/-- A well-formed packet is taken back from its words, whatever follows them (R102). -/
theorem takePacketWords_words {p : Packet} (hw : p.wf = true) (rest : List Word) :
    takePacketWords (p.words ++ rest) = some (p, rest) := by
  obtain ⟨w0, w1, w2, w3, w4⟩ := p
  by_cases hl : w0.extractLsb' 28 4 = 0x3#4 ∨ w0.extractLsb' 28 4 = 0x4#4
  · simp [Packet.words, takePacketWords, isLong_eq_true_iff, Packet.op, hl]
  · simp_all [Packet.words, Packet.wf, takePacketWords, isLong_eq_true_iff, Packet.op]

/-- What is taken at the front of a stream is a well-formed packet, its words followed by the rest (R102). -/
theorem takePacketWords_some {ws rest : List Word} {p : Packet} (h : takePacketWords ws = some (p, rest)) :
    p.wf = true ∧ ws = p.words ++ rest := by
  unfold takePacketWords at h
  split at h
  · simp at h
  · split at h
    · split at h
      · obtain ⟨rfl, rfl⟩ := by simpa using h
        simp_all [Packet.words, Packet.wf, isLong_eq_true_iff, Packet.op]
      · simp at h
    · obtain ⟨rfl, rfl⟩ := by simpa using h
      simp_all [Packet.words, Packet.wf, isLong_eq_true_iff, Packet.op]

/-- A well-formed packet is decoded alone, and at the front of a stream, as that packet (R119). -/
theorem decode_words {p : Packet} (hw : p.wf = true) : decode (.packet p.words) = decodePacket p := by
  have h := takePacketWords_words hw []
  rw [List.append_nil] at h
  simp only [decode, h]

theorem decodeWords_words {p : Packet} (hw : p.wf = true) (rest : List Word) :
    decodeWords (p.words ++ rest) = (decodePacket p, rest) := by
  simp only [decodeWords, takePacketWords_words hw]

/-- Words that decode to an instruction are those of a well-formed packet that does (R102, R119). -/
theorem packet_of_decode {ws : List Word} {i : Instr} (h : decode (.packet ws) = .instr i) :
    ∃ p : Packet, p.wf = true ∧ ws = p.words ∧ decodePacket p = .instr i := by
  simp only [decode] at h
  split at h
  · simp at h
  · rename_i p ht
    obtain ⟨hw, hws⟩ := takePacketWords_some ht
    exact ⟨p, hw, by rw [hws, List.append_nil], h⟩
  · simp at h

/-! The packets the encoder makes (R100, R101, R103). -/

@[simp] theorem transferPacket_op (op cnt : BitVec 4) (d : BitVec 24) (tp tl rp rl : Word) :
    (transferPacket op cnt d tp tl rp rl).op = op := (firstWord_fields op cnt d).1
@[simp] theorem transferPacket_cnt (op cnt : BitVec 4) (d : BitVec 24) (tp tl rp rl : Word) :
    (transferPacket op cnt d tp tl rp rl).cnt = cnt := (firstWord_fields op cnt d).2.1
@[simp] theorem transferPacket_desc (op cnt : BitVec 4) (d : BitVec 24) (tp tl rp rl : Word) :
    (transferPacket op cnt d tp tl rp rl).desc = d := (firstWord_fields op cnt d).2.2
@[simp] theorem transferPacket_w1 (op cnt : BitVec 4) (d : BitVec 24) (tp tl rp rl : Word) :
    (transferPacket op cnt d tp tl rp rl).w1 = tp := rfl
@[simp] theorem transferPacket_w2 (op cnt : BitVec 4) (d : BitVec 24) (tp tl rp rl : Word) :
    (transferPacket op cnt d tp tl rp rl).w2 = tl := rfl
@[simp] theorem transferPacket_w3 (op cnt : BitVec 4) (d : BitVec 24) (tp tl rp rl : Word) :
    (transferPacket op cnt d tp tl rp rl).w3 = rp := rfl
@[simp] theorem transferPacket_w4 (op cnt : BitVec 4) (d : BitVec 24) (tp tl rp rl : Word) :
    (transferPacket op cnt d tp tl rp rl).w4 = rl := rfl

○ ○ ○ ○ ○ ○ ○

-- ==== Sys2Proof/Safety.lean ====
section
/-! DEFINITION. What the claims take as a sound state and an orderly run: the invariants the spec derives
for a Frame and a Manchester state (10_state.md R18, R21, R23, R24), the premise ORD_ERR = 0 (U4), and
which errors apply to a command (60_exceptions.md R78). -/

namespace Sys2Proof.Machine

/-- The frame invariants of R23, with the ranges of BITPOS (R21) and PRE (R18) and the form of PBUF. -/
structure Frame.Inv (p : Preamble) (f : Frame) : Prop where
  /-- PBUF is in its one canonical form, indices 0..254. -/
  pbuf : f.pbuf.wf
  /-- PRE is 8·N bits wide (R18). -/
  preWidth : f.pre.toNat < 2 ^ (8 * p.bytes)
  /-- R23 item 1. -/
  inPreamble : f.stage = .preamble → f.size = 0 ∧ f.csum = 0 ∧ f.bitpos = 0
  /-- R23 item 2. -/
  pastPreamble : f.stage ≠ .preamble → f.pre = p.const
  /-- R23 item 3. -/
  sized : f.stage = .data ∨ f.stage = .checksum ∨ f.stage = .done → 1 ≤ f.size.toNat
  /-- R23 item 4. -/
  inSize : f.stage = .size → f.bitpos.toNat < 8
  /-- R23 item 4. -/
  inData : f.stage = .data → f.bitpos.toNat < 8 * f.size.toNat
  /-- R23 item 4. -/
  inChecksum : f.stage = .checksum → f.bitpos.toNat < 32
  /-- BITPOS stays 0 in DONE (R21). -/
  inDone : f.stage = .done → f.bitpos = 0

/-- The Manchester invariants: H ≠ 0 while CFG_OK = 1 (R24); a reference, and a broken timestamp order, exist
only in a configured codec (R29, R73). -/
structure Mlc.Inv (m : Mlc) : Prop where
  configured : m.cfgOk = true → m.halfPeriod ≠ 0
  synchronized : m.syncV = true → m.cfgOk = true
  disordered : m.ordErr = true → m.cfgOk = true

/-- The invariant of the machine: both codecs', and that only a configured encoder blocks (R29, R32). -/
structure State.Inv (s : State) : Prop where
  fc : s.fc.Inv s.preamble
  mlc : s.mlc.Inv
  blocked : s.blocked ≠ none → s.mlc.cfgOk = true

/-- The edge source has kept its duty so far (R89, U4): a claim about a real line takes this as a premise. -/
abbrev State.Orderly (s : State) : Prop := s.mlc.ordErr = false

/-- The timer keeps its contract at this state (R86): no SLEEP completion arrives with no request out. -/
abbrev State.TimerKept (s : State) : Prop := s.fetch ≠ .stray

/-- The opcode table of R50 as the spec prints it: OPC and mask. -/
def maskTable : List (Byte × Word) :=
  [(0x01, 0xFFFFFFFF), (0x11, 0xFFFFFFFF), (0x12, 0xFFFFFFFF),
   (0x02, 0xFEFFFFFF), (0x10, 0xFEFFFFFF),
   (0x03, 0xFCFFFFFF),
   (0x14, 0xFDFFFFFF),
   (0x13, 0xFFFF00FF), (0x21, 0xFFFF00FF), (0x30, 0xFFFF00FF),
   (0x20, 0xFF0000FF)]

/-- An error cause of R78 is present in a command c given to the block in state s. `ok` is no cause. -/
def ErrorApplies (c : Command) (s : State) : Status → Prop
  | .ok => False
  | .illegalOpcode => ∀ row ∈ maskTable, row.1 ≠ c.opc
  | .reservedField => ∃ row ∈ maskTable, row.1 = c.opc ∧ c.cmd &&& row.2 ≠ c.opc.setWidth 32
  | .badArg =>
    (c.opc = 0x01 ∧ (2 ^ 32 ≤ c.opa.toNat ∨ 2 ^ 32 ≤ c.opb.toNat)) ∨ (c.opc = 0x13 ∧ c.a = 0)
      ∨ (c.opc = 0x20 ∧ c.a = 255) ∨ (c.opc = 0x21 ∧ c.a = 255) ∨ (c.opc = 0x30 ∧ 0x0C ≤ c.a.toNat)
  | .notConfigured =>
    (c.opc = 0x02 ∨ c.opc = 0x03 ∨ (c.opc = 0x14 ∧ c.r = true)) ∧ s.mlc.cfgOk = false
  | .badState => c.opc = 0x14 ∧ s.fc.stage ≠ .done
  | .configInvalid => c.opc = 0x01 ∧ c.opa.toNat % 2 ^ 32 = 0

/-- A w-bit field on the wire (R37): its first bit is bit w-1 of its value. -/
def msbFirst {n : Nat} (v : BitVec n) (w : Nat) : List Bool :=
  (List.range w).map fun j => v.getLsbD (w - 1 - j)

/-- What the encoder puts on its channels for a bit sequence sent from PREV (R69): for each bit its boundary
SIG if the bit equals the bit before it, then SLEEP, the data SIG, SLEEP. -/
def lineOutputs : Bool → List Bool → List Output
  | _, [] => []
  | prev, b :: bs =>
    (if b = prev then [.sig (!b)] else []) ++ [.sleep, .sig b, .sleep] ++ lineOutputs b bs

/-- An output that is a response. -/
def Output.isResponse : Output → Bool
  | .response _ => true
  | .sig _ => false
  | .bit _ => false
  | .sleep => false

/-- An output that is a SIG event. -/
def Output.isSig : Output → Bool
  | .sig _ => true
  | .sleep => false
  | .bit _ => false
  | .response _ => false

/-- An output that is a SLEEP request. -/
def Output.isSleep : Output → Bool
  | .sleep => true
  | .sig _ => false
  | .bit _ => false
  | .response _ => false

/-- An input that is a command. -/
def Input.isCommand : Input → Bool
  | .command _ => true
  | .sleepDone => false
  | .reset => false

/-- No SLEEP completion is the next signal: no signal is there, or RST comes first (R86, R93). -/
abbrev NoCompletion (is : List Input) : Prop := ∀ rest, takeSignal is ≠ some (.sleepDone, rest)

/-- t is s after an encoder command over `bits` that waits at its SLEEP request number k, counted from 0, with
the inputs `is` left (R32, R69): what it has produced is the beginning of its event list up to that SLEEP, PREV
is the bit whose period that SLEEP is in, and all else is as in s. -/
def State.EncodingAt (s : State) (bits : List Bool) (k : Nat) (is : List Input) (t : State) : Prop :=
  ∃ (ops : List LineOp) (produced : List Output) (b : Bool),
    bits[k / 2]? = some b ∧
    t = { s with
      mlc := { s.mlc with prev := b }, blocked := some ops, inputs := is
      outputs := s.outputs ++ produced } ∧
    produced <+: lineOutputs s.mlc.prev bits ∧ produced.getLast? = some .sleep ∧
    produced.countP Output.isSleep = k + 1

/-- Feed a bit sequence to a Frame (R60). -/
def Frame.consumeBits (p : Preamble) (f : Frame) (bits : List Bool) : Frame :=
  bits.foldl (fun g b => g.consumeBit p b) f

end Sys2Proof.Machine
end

○ ○ ○ ○ ○ ○ ○

What you will do
The answer must consist solely of the number of lines in the listing that include the string "stream".

Answer space
2